SECURITIES AND EXCHANGE COMMISSION
Washington, D.C. 20549
FORM 8-K
Current Report Pursuant
to Section 13 or 15(d) of the
Securities Exchange Act of 1934
Date of Report (Date of Earliest Event Reported): February 22, 2011
CONMED HEALTHCARE MANAGEMENT, INC.
(Exact name of Registrant as Specified in its Charter)
Delaware
(State or Other Jurisdiction of Incorporation)
0-27554 | | 42-1297992 |
(Commission File Number) | | (I.R.S. Employer Identification Number) |
7250 Parkway Dr.

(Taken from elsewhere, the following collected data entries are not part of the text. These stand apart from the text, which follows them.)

/-- The immediate field of a shift-immediate word, which has the R format with `shamt` in place of rs2 (R113, R124). -/
theorem immIField_encR (f7 : BitVec 7) (rs2 rs1 : RegIdx) (f3 : BitVec 3) (rd : RegIdx) (op : BitVec 7) :
    immIField (encR f7 rs2 rs1 f3 rd op) = shiftField f7 rs2 := by
  apply BitVec.eq_of_getLsbD_eq
  intro i hi
  simp only [immIField, shiftField, encR, BitVec.getLsbD_extractLsb', BitVec.getLsbD_cast, BitVec.getLsbD_append]
  interval_cases i <;> simp

/-! ## The D latch by class -/

/-- The D latch of a class, from raw fields, an immediate and whether a branch is taken. -/
def classLatch (c : Class) (r : RawFields) (imm : Word) (taken : Bool) (s : State) : DLatch :=
  match c with
  | .aluReg => aluRegLatch r s
  | .aluImm => aluImmLatch r imm s
  | .load => loadLatch r imm s
  | .store => storeLatch r imm s
  | .lui => luiLatch r imm s
  | .jal => jalLatch r imm s
  | .jalr => jalrLatch r imm s
  | .branch => branchLatch r imm taken s

/-- An instruction's D latch is its class's, with the raw fields of its word. -/
theorem decodedLatch_eq_classLatch (i : Instr) (s : State) :
    decodedLatch i s =
      classLatch i.cls (rawFieldsOf (encode i)) (decodedLatch i s).imm (decodedLatch i s).branchValid s := by
  cases i with
  | add | sub | sll | slt | sltu | xor | srl | sra | or | and => rw [encode, rawFieldsOf_encR]; rfl
  | slli | srli | srai => rw [encode, rawFieldsOf_encR]; rfl
  | addi | slti | sltiu | xori | ori | andi => rw [encode, rawFieldsOf_encI]; rfl
  | lb | lh | lw | lbu | lhu | jalr => rw [encode, rawFieldsOf_encI]; rfl
  | sb | sh | sw => rw [encode, rawFieldsOf_encS]; rfl
  | lui => rw [encode, rawFieldsOf_encU]; rfl
  | jal => rw [encode, rawFieldsOf_encJ]; rfl
  | beq | bne | blt | bge | bltu | bgeu => rw [encode, rawFieldsOf_encB]; rfl

/-- What Decode fills alike for every class: the raw fields (R162), the register reads (R163) and `pcPlus4` (R167). -/
structure DLatch.FilledFrom (d : DLatch) (r : RawFields) (s : State) : Prop where
  rd : d.rd = r.rd
  funct3 : d.funct3 = r.funct3
  funct7 : d.funct7 = r.funct7
  shamt : d.shamt = r.rs2
  rs1 : d.rs1 = r.rs1
  rs2 : d.rs2 = r.rs2
  rs1Value : d.rs1Value = s.readReg r.rs1
  rs2Value : d.rs2Value = s.readReg r.rs2
  pcPlus4 : d.pcPlus4 = s.f.pcPlus4

theorem classLatch_filledFrom (c : Class) (r : RawFields) (imm : Word) (taken : Bool) (s : State) :
    (classLatch c r imm taken s).FilledFrom r s := by
  cases c <;> constructor <;> rfl

theorem decodedLatch_filledFrom {w : Word} {i : Instr} (h : decode w = .instr i) (s : State) :
    (decodedLatch i s).FilledFrom (rawFieldsOf w) s := by
  obtain ⟨-, rfl⟩ := encodeOfDecode w i h
  rw [decodedLatch_eq_classLatch]
  exact classLatch_filledFrom ..

/-- The D latch of a cycle that completes Decode and whose fetch succeeds. -/
theorem exec_d_of_fetches {s : State} {w : Word} (hw : s.fetches w) (i : Instr) :
    ∃ t, exec i s = .next t ∧ t.d = decodedLatch i s :=
  ⟨_, exec_eq i s, by rw [advance_of_fetches hw, commit_d]⟩

/-- Settles O22: the instruction's latch is filled from the raw fields of the word it was decoded from. -/
theorem rawFieldsComeFromTheWord : Obligations.RawFieldsComeFromTheWord := by
  intro s i w hi hw
  obtain ⟨t, ht, hd⟩ := exec_d_of_fetches hw i
  obtain ⟨rd, f3, f7, shamt, rs1, rs2, v1, v2, next⟩ := decodedLatch_filledFrom hi s
  rw [← hd] at rd f3 f7 shamt rs1 rs2 v1 v2 next
  exact ⟨t, ht, rd, f3, f7, shamt, rs1, rs2, v1, v2, next⟩

/-! ## The immediate (R164) -/

/-- The immediate of a word of the class, by its format (R118 to R123). -/
def immediateOf (c : Class) (w : Word) : Word :=
  match c with
  | .aluReg => 0#32
  | .aluImm => sext12 (immIField w)
  | .load => sext12 (immIField w)
  | .jalr => sext12 (immIField w)
  | .store => sext12 (immSField w)
  | .branch => sext13 (immBField w)
  | .lui => upper20 (immUField w)
  | .jal => sext21 (immJField w)

/-- Decode extends the immediate of the word's format; the offsets of JAL and the branches are even, so no bit of them is lost in
the word. -/
theorem decodedLatch_imm {w : Word} {i : Instr} (h : decode w = .instr i) (s : State) :
    (decodedLatch i s).imm = immediateOf i.cls w := by
  obtain ⟨hwf, rfl⟩ := encodeOfDecode w i h
  cases i with
  | add | sub | sll | slt | sltu | xor | srl | sra | or | and => rfl
  | slli | srli | srai => exact congrArg sext12 (immIField_encR ..).symm
  | addi | slti | sltiu | xori | ori | andi => exact congrArg sext12 (immIField_encI ..).symm
  | lb | lh | lw | lbu | lhu | jalr => exact congrArg sext12 (immIField_encI ..).symm
  | sb | sh | sw => exact congrArg sext12 (immSField_encS ..).symm
  | lui => exact congrArg upper20 (immUField_encU ..).symm
  | jal => exact congrArg sext21 (immJField_encJ _ _ _ (by simpa [Instr.wf] using hwf)).symm
  | beq | bne | blt | bge | bltu | bgeu =>
    exact congrArg sext13 (immBField_encB _ _ _ _ _ (by simpa [Instr.wf] using hwf)).symm

/-- Settles O23 with `decodedLatch_imm`, class by class. -/
theorem immediateFollowsTheFormat : Obligations.ImmediateFollowsTheFormat := by
  intro s i w hi hw
  obtain ⟨t, ht, hd⟩ := exec_d_of_fetches hw i
  refine ⟨t, ht, ?_⟩
  rw [hd, decodedLatch_imm hi]
  cases i.cls <;> rfl

/-! ## Flags and write enable (R165, R166) -/

/-- Settles O24: each class's latch sets the class's own flag, and its write enable is R166's. -/
theorem classFlagsAndWriteEnable : Obligations.ClassFlagsAndWriteEnable := by
  intro s i w hw
  obtain ⟨t, ht, hd⟩ := exec_d_of_fetches hw i
  refine ⟨t, ht, ?_⟩
  rw [hd, decodedLatch_eq_classLatch]
  cases i.cls <;> exact ⟨rfl, rfl, rfl, rfl, rfl, rfl, rfl, rfl, rfl, rfl⟩

/-! ## Targets (R169) -/

/-- A class without a transfer presents no target. -/
theorem classLatch_no_target {c : Class} (hc : c ∉ [Class.jal, .jalr, .branch]) (r : RawFields) (imm : Word) (taken : Bool)
    (s : State) :
    (classLatch c r imm taken s).branchValid = false ∧ (classLatch c r imm taken s).branchTarget = 0#32 := by
  cases c with
  | aluReg | aluImm | load | store | lui => exact ⟨rfl, rfl⟩
  | jal | jalr | branch => simp at hc

theorem condEq_eq (a b : Word) : condEq a b = decide (a = b) := rfl

theorem condNe_eq (a b : Word) : condNe a b = decide (a ≠ b) := decide_not.symm

theorem condGe_eq (a b : Word) : condGe a b = decide (¬ a.toInt < b.toInt) := decide_not.symm

theorem condGeu_eq (a b : Word) : condGeu a b = decide (¬ a.toNat < b.toNat) := decide_not.symm

/-- Settles O25: the target and valid flag of each kind of latch, the branch conditions being R168's comparisons. -/
theorem transfersResolveInDecode : Obligations.TransfersResolveInDecode := by
  intro s w hw
  refine ⟨fun i hc => ?_, fun rd offset => ?_, fun rd rs1 imm => ?_, fun rs1 rs2 offset => ?_⟩
  · obtain ⟨t, ht, hd⟩ := exec_d_of_fetches hw i
    refine ⟨t, ht, ?_⟩
    rw [hd, decodedLatch_eq_classLatch]
    exact classLatch_no_target hc ..
  · obtain ⟨t, ht, hd⟩ := exec_d_of_fetches hw (.jal rd offset)
    exact ⟨t, ht, by rw [hd]; exact ⟨rfl, rfl⟩⟩
  · obtain ⟨t, ht, hd⟩ := exec_d_of_fetches hw (.jalr rd rs1 imm)
    exact ⟨t, ht, by rw [hd]; exact ⟨rfl, rfl⟩⟩
  · intro a b row hrow
    obtain ⟨t, ht, hd⟩ := exec_d_of_fetches hw row.1
    refine ⟨t, ht, ?_⟩
    rw [hd]
    simp only [← condEq_eq, ← condNe_eq, ← condGe_eq, ← condGeu_eq, List.mem_cons, List.not_mem_nil, or_false] at hrow
    rcases hrow with rfl | rfl | rfl | rfl | rfl | rfl <;> exact ⟨rfl, rfl⟩

end Sys2Proof.Machine
end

Suite 400 Hanover, MD (Address of principal executive offices) | | 21076 (Zip Code) |
(410) 567-5520
(Registrant’s Telephone Number, including Area Code)
Check the appropriate box below if the Form 8-K filing is intended to simultaneously satisfy the filing obligation of the Registrant under any of the following provisions ( see General Instruction A.2 below):
o Written communications pursuant to Rule 425 under the Securities Act (17 CFR 230.425).
o Soliciting material pursuant to Rule 14a-12 under the Exchange Act (17 CFR 240.14a-12).
o Pre-commencement communications pursuant to Rule 14d-2(b) under the Exchange Act (17 CFR 240.14d-2(b)).
o Pre-commencement communications pursuant to Rule 13e-4(c) under the Exchange Act (17 CFR 240.13e-4(c)).
Item 5.02. Departure of Directors or Certain Officers; Election of Directors; Appointment of Certain Officers; Compensatory Arrangements of Certain Officers.
On February 22, 2011, Conmed Healthcare Management, Inc. (the “Company”) entered into an Amendment (the “Amendment”) to the Employment Letter Agreement with Thomas W. Fry, its Chief Financial Officer. The Amendment provides that Mr. Fry is entitled to receive (i) a severance payment in the amount equal to six months of base salary if the Company terminates him without cause (as defined in the Amendment), and (ii) a severance payment in the amount equal to 12 months of base salary if the Company terminates him without cause within 12 months following a change of control (as defined in the Amendment). The Amendment also provides that in the event of a change of control all options and other equity incentives then granted to Mr. Fry which are unvested at the date of the change of control shall immediately vest and be exercisable.
The foregoing description of the Amendment is not complete and is qualified in its entirety by reference to the full text of such document, a copy of which is filed herewith as Exhibit 10.1 to this Current Report on Form 8-K, and is incorporated herein by reference.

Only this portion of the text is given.